/---
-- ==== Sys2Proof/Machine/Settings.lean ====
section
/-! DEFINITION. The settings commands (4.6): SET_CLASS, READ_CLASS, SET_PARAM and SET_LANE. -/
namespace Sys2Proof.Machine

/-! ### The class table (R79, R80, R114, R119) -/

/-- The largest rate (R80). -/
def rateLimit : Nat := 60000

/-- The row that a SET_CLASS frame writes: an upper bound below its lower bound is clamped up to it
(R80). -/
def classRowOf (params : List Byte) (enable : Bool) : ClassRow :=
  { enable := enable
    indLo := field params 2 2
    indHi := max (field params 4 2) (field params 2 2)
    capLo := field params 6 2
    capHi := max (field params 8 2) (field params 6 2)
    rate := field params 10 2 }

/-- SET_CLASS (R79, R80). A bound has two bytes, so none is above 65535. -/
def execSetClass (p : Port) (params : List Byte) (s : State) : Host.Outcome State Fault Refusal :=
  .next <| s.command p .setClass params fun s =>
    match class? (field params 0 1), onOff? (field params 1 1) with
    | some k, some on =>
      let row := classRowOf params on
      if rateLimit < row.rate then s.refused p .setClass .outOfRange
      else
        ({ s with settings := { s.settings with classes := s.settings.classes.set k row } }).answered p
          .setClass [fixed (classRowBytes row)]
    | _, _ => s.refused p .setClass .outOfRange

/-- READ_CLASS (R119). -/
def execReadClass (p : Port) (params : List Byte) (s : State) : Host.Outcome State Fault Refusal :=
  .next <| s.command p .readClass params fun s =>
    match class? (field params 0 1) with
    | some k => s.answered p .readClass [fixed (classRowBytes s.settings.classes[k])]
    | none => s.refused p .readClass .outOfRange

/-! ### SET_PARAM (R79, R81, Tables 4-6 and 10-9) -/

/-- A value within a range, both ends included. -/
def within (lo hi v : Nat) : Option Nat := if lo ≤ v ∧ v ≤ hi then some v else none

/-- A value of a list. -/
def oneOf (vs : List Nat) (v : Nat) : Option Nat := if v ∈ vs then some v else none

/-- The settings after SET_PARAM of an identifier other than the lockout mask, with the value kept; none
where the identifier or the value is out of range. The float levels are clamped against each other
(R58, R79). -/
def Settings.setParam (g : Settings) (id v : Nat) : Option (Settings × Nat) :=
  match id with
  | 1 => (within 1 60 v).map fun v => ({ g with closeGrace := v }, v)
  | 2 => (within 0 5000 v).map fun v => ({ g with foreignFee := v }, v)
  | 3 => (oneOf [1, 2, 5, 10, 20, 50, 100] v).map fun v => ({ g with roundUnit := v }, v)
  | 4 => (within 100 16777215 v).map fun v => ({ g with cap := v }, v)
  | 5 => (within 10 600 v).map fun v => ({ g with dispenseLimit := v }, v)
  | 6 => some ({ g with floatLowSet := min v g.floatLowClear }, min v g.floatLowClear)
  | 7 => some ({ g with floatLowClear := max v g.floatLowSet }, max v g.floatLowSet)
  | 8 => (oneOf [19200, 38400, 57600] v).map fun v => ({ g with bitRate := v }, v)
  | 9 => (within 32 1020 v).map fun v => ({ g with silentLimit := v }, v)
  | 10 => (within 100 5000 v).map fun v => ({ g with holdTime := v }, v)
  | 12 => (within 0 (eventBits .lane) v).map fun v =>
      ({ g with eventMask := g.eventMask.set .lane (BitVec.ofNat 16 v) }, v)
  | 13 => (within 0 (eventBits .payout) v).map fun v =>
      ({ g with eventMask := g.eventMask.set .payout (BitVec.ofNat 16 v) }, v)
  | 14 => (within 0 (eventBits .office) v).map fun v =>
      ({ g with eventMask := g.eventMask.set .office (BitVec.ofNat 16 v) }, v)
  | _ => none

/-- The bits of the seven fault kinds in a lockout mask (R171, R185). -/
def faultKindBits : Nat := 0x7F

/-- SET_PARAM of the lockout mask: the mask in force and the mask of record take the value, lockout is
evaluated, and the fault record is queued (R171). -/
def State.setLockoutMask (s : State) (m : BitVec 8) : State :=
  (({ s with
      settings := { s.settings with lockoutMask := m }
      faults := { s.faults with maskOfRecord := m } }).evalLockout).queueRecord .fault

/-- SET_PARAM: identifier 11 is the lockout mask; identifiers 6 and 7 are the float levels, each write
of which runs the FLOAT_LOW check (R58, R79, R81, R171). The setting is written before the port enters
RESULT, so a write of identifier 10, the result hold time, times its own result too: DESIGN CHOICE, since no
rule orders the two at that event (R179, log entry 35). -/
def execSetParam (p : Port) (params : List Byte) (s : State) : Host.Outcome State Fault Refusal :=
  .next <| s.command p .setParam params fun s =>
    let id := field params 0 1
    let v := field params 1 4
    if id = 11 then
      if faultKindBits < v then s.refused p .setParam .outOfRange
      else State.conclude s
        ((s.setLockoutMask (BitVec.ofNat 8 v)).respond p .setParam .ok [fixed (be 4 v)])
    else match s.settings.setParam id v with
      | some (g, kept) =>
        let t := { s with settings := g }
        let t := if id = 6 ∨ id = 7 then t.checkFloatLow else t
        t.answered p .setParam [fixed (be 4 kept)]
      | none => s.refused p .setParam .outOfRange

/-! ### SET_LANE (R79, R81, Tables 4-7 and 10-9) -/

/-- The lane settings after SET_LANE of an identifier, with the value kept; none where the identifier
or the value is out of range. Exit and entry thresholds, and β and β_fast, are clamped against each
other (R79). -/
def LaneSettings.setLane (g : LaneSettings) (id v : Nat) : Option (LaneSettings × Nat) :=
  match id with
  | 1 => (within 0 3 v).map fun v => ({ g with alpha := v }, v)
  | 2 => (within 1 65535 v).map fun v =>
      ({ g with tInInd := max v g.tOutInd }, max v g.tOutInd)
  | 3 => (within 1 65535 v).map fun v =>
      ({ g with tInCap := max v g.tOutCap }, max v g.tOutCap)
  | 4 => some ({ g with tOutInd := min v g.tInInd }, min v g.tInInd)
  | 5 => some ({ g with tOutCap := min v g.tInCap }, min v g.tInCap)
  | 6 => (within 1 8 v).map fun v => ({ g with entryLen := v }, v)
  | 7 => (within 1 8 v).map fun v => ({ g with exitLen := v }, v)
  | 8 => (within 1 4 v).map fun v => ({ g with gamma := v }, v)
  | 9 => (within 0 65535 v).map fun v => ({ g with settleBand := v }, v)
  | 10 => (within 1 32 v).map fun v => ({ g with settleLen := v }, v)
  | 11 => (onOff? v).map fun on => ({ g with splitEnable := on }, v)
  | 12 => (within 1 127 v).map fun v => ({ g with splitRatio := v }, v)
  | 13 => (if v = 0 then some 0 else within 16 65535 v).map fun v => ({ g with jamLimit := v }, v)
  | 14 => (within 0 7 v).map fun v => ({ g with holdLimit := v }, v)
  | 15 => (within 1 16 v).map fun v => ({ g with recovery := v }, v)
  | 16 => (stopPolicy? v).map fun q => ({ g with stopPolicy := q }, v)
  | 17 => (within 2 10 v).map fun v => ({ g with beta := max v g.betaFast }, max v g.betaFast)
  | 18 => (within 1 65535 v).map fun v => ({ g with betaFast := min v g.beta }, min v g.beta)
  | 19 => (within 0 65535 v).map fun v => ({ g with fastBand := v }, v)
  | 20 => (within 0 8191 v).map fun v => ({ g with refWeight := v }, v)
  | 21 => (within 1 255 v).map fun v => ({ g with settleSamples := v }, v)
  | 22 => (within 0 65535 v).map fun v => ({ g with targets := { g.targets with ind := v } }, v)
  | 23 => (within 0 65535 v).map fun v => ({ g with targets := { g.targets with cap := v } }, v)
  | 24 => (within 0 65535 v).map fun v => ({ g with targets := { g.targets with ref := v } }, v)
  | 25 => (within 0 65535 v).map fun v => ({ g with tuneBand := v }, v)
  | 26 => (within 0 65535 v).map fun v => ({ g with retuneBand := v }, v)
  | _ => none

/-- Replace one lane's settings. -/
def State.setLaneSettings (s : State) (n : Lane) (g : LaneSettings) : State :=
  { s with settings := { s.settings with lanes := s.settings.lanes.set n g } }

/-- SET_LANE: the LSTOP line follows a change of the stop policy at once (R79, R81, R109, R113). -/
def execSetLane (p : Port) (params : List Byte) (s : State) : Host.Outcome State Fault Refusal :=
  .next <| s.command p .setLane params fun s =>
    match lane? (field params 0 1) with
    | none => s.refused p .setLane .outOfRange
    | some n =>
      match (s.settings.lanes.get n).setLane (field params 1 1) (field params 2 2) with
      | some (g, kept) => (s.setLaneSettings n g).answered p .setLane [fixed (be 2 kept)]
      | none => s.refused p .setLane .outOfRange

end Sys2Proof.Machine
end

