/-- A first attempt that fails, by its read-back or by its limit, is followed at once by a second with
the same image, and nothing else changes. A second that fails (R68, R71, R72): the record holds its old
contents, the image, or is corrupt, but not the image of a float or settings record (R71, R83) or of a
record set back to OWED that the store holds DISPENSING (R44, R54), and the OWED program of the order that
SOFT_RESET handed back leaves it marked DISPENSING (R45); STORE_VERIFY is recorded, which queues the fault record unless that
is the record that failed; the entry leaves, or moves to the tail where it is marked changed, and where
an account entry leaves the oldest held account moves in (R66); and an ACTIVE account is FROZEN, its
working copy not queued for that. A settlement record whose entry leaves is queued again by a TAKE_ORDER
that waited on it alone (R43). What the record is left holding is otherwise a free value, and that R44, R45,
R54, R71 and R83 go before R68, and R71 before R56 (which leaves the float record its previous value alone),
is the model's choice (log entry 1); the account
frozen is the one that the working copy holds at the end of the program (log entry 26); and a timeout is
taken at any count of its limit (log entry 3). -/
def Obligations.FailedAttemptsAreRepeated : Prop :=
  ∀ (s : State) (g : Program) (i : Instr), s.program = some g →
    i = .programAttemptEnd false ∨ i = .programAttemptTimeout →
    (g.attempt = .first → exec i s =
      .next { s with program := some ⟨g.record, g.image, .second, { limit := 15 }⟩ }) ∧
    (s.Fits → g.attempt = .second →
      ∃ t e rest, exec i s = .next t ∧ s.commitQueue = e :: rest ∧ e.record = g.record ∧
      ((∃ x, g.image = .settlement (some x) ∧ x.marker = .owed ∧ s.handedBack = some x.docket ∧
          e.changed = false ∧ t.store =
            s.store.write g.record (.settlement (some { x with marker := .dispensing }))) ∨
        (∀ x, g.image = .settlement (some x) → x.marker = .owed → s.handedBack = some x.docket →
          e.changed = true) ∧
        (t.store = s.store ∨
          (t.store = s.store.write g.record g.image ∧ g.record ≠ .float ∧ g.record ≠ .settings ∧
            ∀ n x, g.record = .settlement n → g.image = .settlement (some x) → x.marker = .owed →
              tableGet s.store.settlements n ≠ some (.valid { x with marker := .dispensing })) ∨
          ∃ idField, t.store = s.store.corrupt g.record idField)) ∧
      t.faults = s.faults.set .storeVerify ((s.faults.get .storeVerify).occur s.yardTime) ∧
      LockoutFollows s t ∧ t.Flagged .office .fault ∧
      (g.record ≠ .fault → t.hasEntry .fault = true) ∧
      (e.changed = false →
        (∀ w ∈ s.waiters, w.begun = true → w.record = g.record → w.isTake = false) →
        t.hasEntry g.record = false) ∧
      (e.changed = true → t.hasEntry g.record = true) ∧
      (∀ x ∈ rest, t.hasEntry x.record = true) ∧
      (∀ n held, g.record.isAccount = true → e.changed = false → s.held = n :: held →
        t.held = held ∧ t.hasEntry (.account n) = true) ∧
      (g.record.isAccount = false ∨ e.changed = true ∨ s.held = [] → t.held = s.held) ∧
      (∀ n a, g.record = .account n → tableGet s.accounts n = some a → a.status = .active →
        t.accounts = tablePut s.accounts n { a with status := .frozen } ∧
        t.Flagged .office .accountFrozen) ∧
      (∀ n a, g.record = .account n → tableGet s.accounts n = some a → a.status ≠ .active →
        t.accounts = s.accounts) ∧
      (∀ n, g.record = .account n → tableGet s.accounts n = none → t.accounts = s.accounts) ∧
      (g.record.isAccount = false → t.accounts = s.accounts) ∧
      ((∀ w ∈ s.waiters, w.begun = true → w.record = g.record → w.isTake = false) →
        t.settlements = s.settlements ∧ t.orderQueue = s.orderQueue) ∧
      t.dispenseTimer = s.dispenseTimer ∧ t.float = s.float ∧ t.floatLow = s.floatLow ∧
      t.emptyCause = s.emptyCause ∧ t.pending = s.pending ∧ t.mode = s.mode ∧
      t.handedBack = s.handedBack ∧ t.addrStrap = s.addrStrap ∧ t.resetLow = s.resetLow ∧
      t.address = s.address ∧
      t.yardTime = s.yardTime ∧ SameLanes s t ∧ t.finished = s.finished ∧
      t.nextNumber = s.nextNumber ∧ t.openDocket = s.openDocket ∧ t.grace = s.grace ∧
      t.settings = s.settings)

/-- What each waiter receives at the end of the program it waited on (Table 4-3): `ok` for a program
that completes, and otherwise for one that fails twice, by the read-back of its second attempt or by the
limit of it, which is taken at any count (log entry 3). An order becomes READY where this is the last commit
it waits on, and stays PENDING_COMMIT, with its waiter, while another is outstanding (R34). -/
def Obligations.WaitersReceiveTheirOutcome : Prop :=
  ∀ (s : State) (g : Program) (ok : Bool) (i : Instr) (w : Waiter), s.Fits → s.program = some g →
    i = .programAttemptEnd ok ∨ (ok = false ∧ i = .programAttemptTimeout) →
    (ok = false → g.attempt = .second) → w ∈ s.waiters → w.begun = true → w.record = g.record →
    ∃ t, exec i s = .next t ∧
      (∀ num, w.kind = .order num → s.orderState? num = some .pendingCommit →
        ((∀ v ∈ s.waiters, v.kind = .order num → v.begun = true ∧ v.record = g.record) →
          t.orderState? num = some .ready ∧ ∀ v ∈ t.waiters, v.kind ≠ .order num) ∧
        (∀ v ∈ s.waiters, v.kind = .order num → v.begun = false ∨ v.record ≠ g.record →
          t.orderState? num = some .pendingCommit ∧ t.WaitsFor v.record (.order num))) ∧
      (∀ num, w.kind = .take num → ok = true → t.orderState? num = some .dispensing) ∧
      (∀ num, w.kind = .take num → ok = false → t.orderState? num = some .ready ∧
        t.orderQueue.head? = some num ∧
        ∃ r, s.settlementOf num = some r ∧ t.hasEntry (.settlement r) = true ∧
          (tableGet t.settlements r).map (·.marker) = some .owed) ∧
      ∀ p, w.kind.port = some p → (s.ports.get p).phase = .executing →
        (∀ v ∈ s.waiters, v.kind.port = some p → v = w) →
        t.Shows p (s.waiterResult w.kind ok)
\---
- [Task description]:
An exact, complete copy of the lines above from the one with "s.settings with lanes" through the one with "is the model's" is the whole answer.

- [Exercise result]:
  { s with settings := { s.settings with lanes := s.settings.lanes.set n g } }

/-- SET_LANE: the LSTOP line follows a change of the stop policy at once (R79, R81, R109, R113). -/
def execSetLane (p : Port) (params : List Byte) (s : State) : Host.Outcome State Fault Refusal :=
  .next <| s.command p .setLane params fun s =>
    match lane? (field params 0 1) with
    | none => s.refused p .setLane .outOfRange
    | some n =>
      match (s.settings.lanes.get n).setLane (field params 1 1) (field params 2 2) with
      | some (g, kept) => (s.setLaneSettings n g).answered p .setLane [fixed (be 2 kept)]
      | none => s.refused p .setLane .outOfRange

end Sys2Proof.Machine
end

/-- A first attempt that fails, by its read-back or by its limit, is followed at once by a second with
the same image, and nothing else changes. A second that fails (R68, R71, R72): the record holds its old
contents, the image, or is corrupt, but not the image of a float or settings record (R71, R83) or of a
record set back to OWED that the store holds DISPENSING (R44, R54), and the OWED program of the order that
SOFT_RESET handed back leaves it marked DISPENSING (R45); STORE_VERIFY is recorded, which queues the fault record unless that
is the record that failed; the entry leaves, or moves to the tail where it is marked changed, and where
an account entry leaves the oldest held account moves in (R66); and an ACTIVE account is FROZEN, its
working copy not queued for that. A settlement record whose entry leaves is queued again by a TAKE_ORDER
that waited on it alone (R43). What the record is left holding is otherwise a free value, and that R44, R45,
R54, R71 and R83 go before R68, and R71 before R56 (which leaves the float record its previous value alone),
is the model's choice (log entry 1); the account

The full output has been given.